Concert venue in Oslo, Norway

Rockefeller is a concert venue with audience entrance at Mariboes gate 5B, downtown Oslo, Norway. The building, known as "Torggata Bad" ("Market Street Bath"), used to house a public bathing facility. To this day the surrounding floors of the building consists of Tilt Oslo, Oslo Streetfood and Oslo Bar & Bowling.

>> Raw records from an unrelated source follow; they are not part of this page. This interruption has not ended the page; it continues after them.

-- ==== Sys2Proof/Tests/Slice0.lean ====
section
/-! SUPPORT. Tests of the model: ill-formed terms refused, words decoded, one-step vectors from spec/, and for every
statement with hypotheses a state and operands that meet them. Each vector's source stands in its comment. -/

namespace Sys2Proof.Tests

open Sys2Proof Sys2Proof.Machine

/-! ## Helpers -/

/-- The next state an outcome holds. -/
def nextOf (r : Result) : Option State :=
  match r with
  | .next t => some t
  | .fault _ => none
  | .refused _ => none

/-- What a view of the next state shows. -/
def after {α : Type} (r : Result) (view : State → α) : Option α := (nextOf r).map view

/-- The reset state of the small configuration (95_test_vectors.md section 0). -/
def small0 : State := State.resetOf Config.small

/-- The least legal configuration: two pixels, and every revolution two cycles. -/
def tiny : Config := { n := 2, fClk := 1, pMin := 2, pMax := 2, eMax := 0, phaseOffsetRst := 0, fpsShift := 0 }

/-- A state with one cycle's inputs listed. -/
def withIn (s : State) (rst y : Bool) (w : TxWord) : State := { s with inputs := [⟨rst, y, w⟩] }

/-- `n` cycles with no reset, no transaction and `sync_in` at 0. -/
def quiet (n : Nat) : List CycleInput := List.replicate n ⟨false, false, 0⟩

/-- An idle state in whose next cycle a pulse event comes, E cycles after the last one (40_pulse_timer.md R78, R82). -/
def edgeState (c : Config) (e : Word) (armed : Bool) : State :=
  { State.resetOf c with
    sync := ⟨false, true, false⟩, pt := { (State.resetOf c).pt with e := e, haveLast := armed } }

/-- The cells of frame FR1 of 95_test_vectors.md in slot 1. -/
def fr1 : Memory :=
  [(12, 10), (13, 20), (14, 30), (15, 40), (16, 50), (17, 60), (18, 63), (19, 64), (20, 255), (21, 0), (22, 1), (23, 2)]

/-- A live state of the small configuration: period 22, FR1 active in slot 1, the next tick emits pixel 2. -/
def live : State :=
  { small0 with
    sync := ⟨false, false, false⟩
    pt := { e := 6, haveLast := true, syncValid := true, period := 22, err := 0, fps := 372363, revTicks := 4 }
    pc := { t := 4, q := 5, r := 2, acc := 0, ctr := 1, tc := 2, pIdx := 2, aligned := true, phaseOffset := 0 }
    fs := { active := .slot1, ready := false, activeValid := true, swapCount := 1, loadPtr := 12 }
    store := fr1
    dm := { dacR := 40, dacG := 50, dacB := 60 }
    hb := { small0.hb with swapped := true } }

/-- A live state about to fire the alignment tick with a committed standby frame (95_test_vectors.md F1). -/
def committed : State :=
  { live with
    pc := { live.pc with tc := 0, pIdx := 3, aligned := false }
    fs := { active := .slot0, ready := true, activeValid := false, swapCount := 0, loadPtr := 12 }
    hb := small0.hb }

/-! ## Well-formedness: every check refuses an ill-formed term -/

theorem test_events_are_not_wellFormed :
    [Instr.evReset, .evPulseFirst, .evPulseShort, .evPulseLong, .evPulseAccept, .evElapse, .evTimeout, .evTimer,
      .evTick].all (fun i => !i.wellFormed) = true := by decide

Rockefeller Oslo was established in 1986, and has a capacity of 1,300. Rockefeller is owned by Auditorium AS, of which also runs John Dee (pax 500), which is a smaller venue located in the lower floors of the same building complex. The company also owns a slightly bigger venue, Sentrum Scene (pax 1,750), located across the street at Arbeidersamfunnets Plass 1. Both Rockefeller, John Dee and Sentrum Scene are known for its high volume of concert events, very often involving pop and rock music, as well as cultural events with Norwegian and international artists such as the annual Inferno Festival, by:Larm and Musikkfest Oslo.

The venue consists of a main hall, a large gallery, a smaller upper gallery, a rooftop with bar, and several lounge bars across the sides of the main music hall.

Several popular podcasts are regularly recorded at Rockefeller, as well as public radio shows hosted by NRK, among others.

The Coldplay EP Trouble - Norwegian Live EP was recorded at the venue.